A logical, reasonably standardized, but flexible project structure for doing and sharing work. (based on Cookiecutter Data Science)
This repository contains the base structure for Advanced Automation project. In a near future, your thesis can also use this structure to make your work available for contributions from other authors.
Please follow the folder structure presented as close as you can. As all projects have different requirements, you will probably have to change the structure a bit to fit your needs.
The directory structure of your new project looks like this (please adjust the structure and its description to best fit your project):
├── README.md <- The top-level README for contributers of this project.
│
├── data
│ ├── raw <- The original, immutable data dump.
│ ├── interim <- Intermediate data that has been transformed.
│ └── processed <- The final, canonical data sets for modeling.
│
├── docs <- Documents
│ ├── reports <- Generated analysis as HTML, PDF, LaTeX, DOCX etc.
│ ├── figures <- Generated graphics and figures to be used in reporting
│ └── project/thesis <- Project/Thesis source files
│ └── templates <- Templates (if available)
│
├── references <- Articles, books and other references used in your project. It is good practice to
| reference these materials in the comments of your code.
│
├── notebooks <- Jupyter notebooks. Naming convention is a number (for ordering), the creator's
| initials, and a short `-` delimited description, e.g. `1.0-aa-initial-data-exploration`.
│
├── requirements.txt <- The file with instructions for reproducing the project environment (software).

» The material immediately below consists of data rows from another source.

-- ==== Sys2Proof/Machine/Statistics.lean ====
section
/-! DEFINITION. Statistics instructions on triples (06 R213, R214; 03 R106 to R111). STLD and STST are in
GlobalMemory.lean. -/

namespace Sys2Proof.Machine

/-- Write a triple to a view in each active lane, with the flags of every lane. -/
def Ctx.views (c : Ctx) (d : Nat) (f : Nat → Triple × Word) : Out :=
  let rs := c.lanes.map fun l => (l, f l)
  c.writeMany ((rs.map fun e => viewWrites d e.1 e.2.1).flatten) ((rs.map fun e => e.2.2).foldl (· ||| ·) 0)

/-- STINIT (06 Table 6-8). -/
def execStinit (a d : BitVec 7) (s : State) : Out :=
  issue (.stinit a d) s fun c => c.views d.toNat fun l => Triple.empty.acc (c.num a.toNat l) 0x3F800000

/-- STACC (06 Table 6-8). -/
def execStacc (a d : BitVec 7) (s : State) : Out :=
  issue (.stacc a d) s fun c => c.views d.toNat fun l => (c.g.view d.toNat l).acc (c.num a.toNat l) 0x3F800000

/-- STWACC (06 Table 6-8). -/
def execStwacc (b a d : BitVec 7) (s : State) : Out :=
  issue (.stwacc b a d) s fun c =>
    c.views d.toNat fun l => (c.g.view d.toNat l).acc (c.num a.toNat l) (c.num b.toNat l)

/-- STMERGE (06 Table 6-8). -/
def execStmerge (b a d : BitVec 7) (s : State) : Out :=
  issue (.stmerge b a d) s fun c => c.views d.toNat fun l => (c.g.view a.toNat l).merge (c.g.view b.toNat l)

/-- STXL: the left fold over the active lanes, in every active lane (06 Table 6-8). -/
def execStxl (a d : BitVec 7) (s : State) : Out :=
  issue (.stxl a d) s fun c =>
    let r := Triple.fold (c.lanes.map fun l => c.g.view a.toNat l)
    c.views d.toNat fun _ => r

/-- A drain of a view in each active lane; `x` is the old value of the destination. The flags are those of every active lane
(DEDUCED, log 136). -/
def Ctx.drain (c : Ctx) (opt : Drain) (eps a d : Nat) : Out :=
  let rs := c.lanes.map fun l => (l, (c.g.view a l).drain opt eps (c.num d l))
  c.write d (wordsOf rs) (allFlags rs)

/-- STDRAIN.MEAN (06 Table 6-8). -/
def execStdrainMean (a d : BitVec 7) (s : State) : Out :=
  issue (.stdrainMean a d) s fun c => c.drain .mean 0 a.toNat d.toNat

/-- STDRAIN.PVAR (06 Table 6-8). -/
def execStdrainPvar (a d : BitVec 7) (s : State) : Out :=
  issue (.stdrainPvar a d) s fun c => c.drain .pvar 0 a.toNat d.toNat

/-- STDRAIN.SVAR (06 Table 6-8). -/
def execStdrainSvar (a d : BitVec 7) (s : State) : Out :=
  issue (.stdrainSvar a d) s fun c => c.drain .svar 0 a.toNat d.toNat

/-- STDRAIN.RDEV (06 R214). -/
def execStdrainRdev (e : BitVec 8) (z : BitVec 4) (d : BitVec 7) (s : State) : Out :=
  issue (.stdrainRdev e z d) s fun c => c.drain .rdev (c.sv e.toNat).toNat (2 * z.toNat) d.toNat

/-- STDRAIN.NORM (06 R214). -/
def execStdrainNorm (e : BitVec 8) (z : BitVec 4) (d : BitVec 7) (s : State) : Out :=
  issue (.stdrainNorm e z d) s fun c => c.drain .norm (c.sv e.toNat).toNat (2 * z.toNat) d.toNat

end Sys2Proof.Machine
end

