-- ==== Sys2Proof/Machine/Dispatch.lean ====
section
/-! DEFINITION. One arm for each constructor of Instr. -/

namespace Sys2Proof.Machine
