-- ==== Sys2Proof/Certificates/Slice0/Obligations.lean ====
section
/-! DEFINITION. The statements for the provers. Each docstring names the rules of spec/ its statement formalises; words such
as `Completes`, `RegOp` and `Goes` are those of Safety.lean. A statement of several parts names them under Claims. -/

open Sys2Proof Sys2Proof.Machine

/-- 04 R116, Table 4-1: the register-form integer instructions of majors 0x00 to 0x03 write, modulo 2^32, the value the
table gives in each active lane of vd (W = 0) and of their latch, set no flag, and change nothing else. -/
def Sys2Proof.Claims.LaneArithmeticResults : Prop :=
  ∀ (a b d : BitVec 7) (w : BitVec 1),
    Lane2 (.iadd b a w d) a.toNat b.toNat w d.toNat (fun x y => x + y)
    ∧ Lane2 (.isub b a w d) a.toNat b.toNat w d.toNat (fun x y => x - y)
    ∧ Lane2 (.imul b a w d) a.toNat b.toNat w d.toNat (fun x y => BitVec.ofNat 32 (x.toNat * y.toNat))
    ∧ Lane3 (.imad b a w d) a.toNat b.toNat w d.toNat (fun x y z => BitVec.ofNat 32 (x.toNat * y.toNat + z.toNat))
    ∧ Lane2 (.imulhS32 b a w d) a.toNat b.toNat w d.toNat (fun x y => BitVec.ofInt 32 (x.toInt * y.toInt / 2 ^ 32))
    ∧ Lane2 (.imulhW32 b a w d) a.toNat b.toNat w d.toNat (fun x y => BitVec.ofNat 32 (x.toNat * y.toNat / 2 ^ 32))
    ∧ Lane2 (.iminS32 b a w d) a.toNat b.toNat w d.toNat (fun x y => BitVec.ofInt 32 (min x.toInt y.toInt))
    ∧ Lane2 (.iminW32 b a w d) a.toNat b.toNat w d.toNat (fun x y => BitVec.ofNat 32 (min x.toNat y.toNat))
    ∧ Lane2 (.imaxS32 b a w d) a.toNat b.toNat w d.toNat (fun x y => BitVec.ofInt 32 (max x.toInt y.toInt))
    ∧ Lane2 (.imaxW32 b a w d) a.toNat b.toNat w d.toNat (fun x y => BitVec.ofNat 32 (max x.toNat y.toNat))
    ∧ Lane1 (.iabs a w d) a.toNat w d.toNat (fun x => BitVec.ofInt 32 |x.toInt|)
    ∧ Lane1 (.ineg a w d) a.toNat w d.toNat (fun x => BitVec.ofInt 32 (-x.toInt))

/-- 04 R116, R117, Table 4-1: the bit instructions of majors 0x01 to 0x03. A shift by 32 or more gives 0, or copies of the
sign; BFE and BFI take position vb[4:0] and the effective length min(vb[13:8], 32 - position). -/
def Sys2Proof.Claims.LaneBitResults : Prop :=
  ∀ (a b d : BitVec 7) (w : BitVec 1),
    Lane1 (.popc a w d) a.toNat w d.toNat (fun x => BitVec.ofNat 32 ((List.range 32).countP fun i => x.getLsbD i))
    ∧ Lane1 (.clz a w d) a.toNat w d.toNat (fun x => BitVec.ofNat 32 (32 - x.toNat.size))
    ∧ Lane2 (.and b a w d) a.toNat b.toNat w d.toNat (fun x y => x &&& y)
    ∧ Lane2 (.or b a w d) a.toNat b.toNat w d.toNat (fun x y => x ||| y)
    ∧ Lane2 (.xor b a w d) a.toNat b.toNat w d.toNat (fun x y => x ^^^ y)
    ∧ Lane1 (.not a w d) a.toNat w d.toNat (fun x => ~~~x)
    ∧ Lane2 (.shl b a w d) a.toNat b.toNat w d.toNat (fun x y => BitVec.ofNat 32 (x.toNat * 2 ^ y.toNat))
    ∧ Lane2 (.shr b a w d) a.toNat b.toNat w d.toNat (fun x y => BitVec.ofNat 32 (x.toNat / 2 ^ y.toNat))
    ∧ Lane2 (.sar b a w d) a.toNat b.toNat w d.toNat (fun x y => BitVec.ofInt 32 (x.toInt / 2 ^ y.toNat))
    ∧ Lane1 (.brev a w d) a.toNat w d.toNat (fun x => x.reverse)
    ∧ Lane2 (.bfeW32 b a w d) a.toNat b.toNat w d.toNat (fun x f =>
        let pos := (f.extractLsb' 0 5).toNat
        let len := min (f.extractLsb' 8 6).toNat (32 - pos)
        BitVec.ofNat 32 (x.toNat / 2 ^ pos % 2 ^ len))
    ∧ Lane2 (.bfeS32 b a w d) a.toNat b.toNat w d.toNat (fun x f =>
        let pos := (f.extractLsb' 0 5).toNat
        let len := min (f.extractLsb' 8 6).toNat (32 - pos)
        (BitVec.ofNat len (x.toNat / 2 ^ pos)).signExtend 32)
    ∧ Lane3 (.bfi b a w d) a.toNat b.toNat w d.toNat (fun x f z =>
        let pos := (f.extractLsb' 0 5).toNat
        let len := min (f.extractLsb' 8 6).toNat (32 - pos)
        BitVec.ofFnLE fun i : Fin 32 =>
          if pos ≤ i.val ∧ i.val < pos + len then x.getLsbD (i.val - pos) else z.getLsbD i.val)
    ∧ Lane1 (.mov a w d) a.toNat w d.toNat (fun x => x)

| Indicates the version of software you are using. If using Python, you can do
| `pip freeze > requirements.txt` to generate a list with the version of the
| different packages you use
│
├── code <- Source code for use in this project.
| ├── data <- Scripts to download, generate and process data
| │ └── make_dataset.py/m
| │ └── process_dataset.py/m
| │
| ├── algorithms <- Functions to create models, run models, optization algorithms, etc.
| │
| ├── results <- Scripts to apply the algorithms and obtain the results of your project
| │
| └── visualization <- Scripts and functions for visualizations
|
└── laboratory <- Laboratory classes (add only the necessary files)
├── L1_Git <- Github
├── L2_GCollab <- Cloud Computing: Google Collab
├── L3_DB <- Databases and SQL Query
└── L4_Arduino <- Hardware implementation: Arduino
This file, README.md
, should be used to include all information on the files included in the project and how to make them work.
It makes use of Markdown, which is a markup language focused on readability. You can find information on the main syntax of Markdown in:
Multiple text editors, such as Visual Studio Code, Sublime Text, Atom, Notepad++ have extensions that you can install to transform the Markdown file (.md) into a .pdf or .html.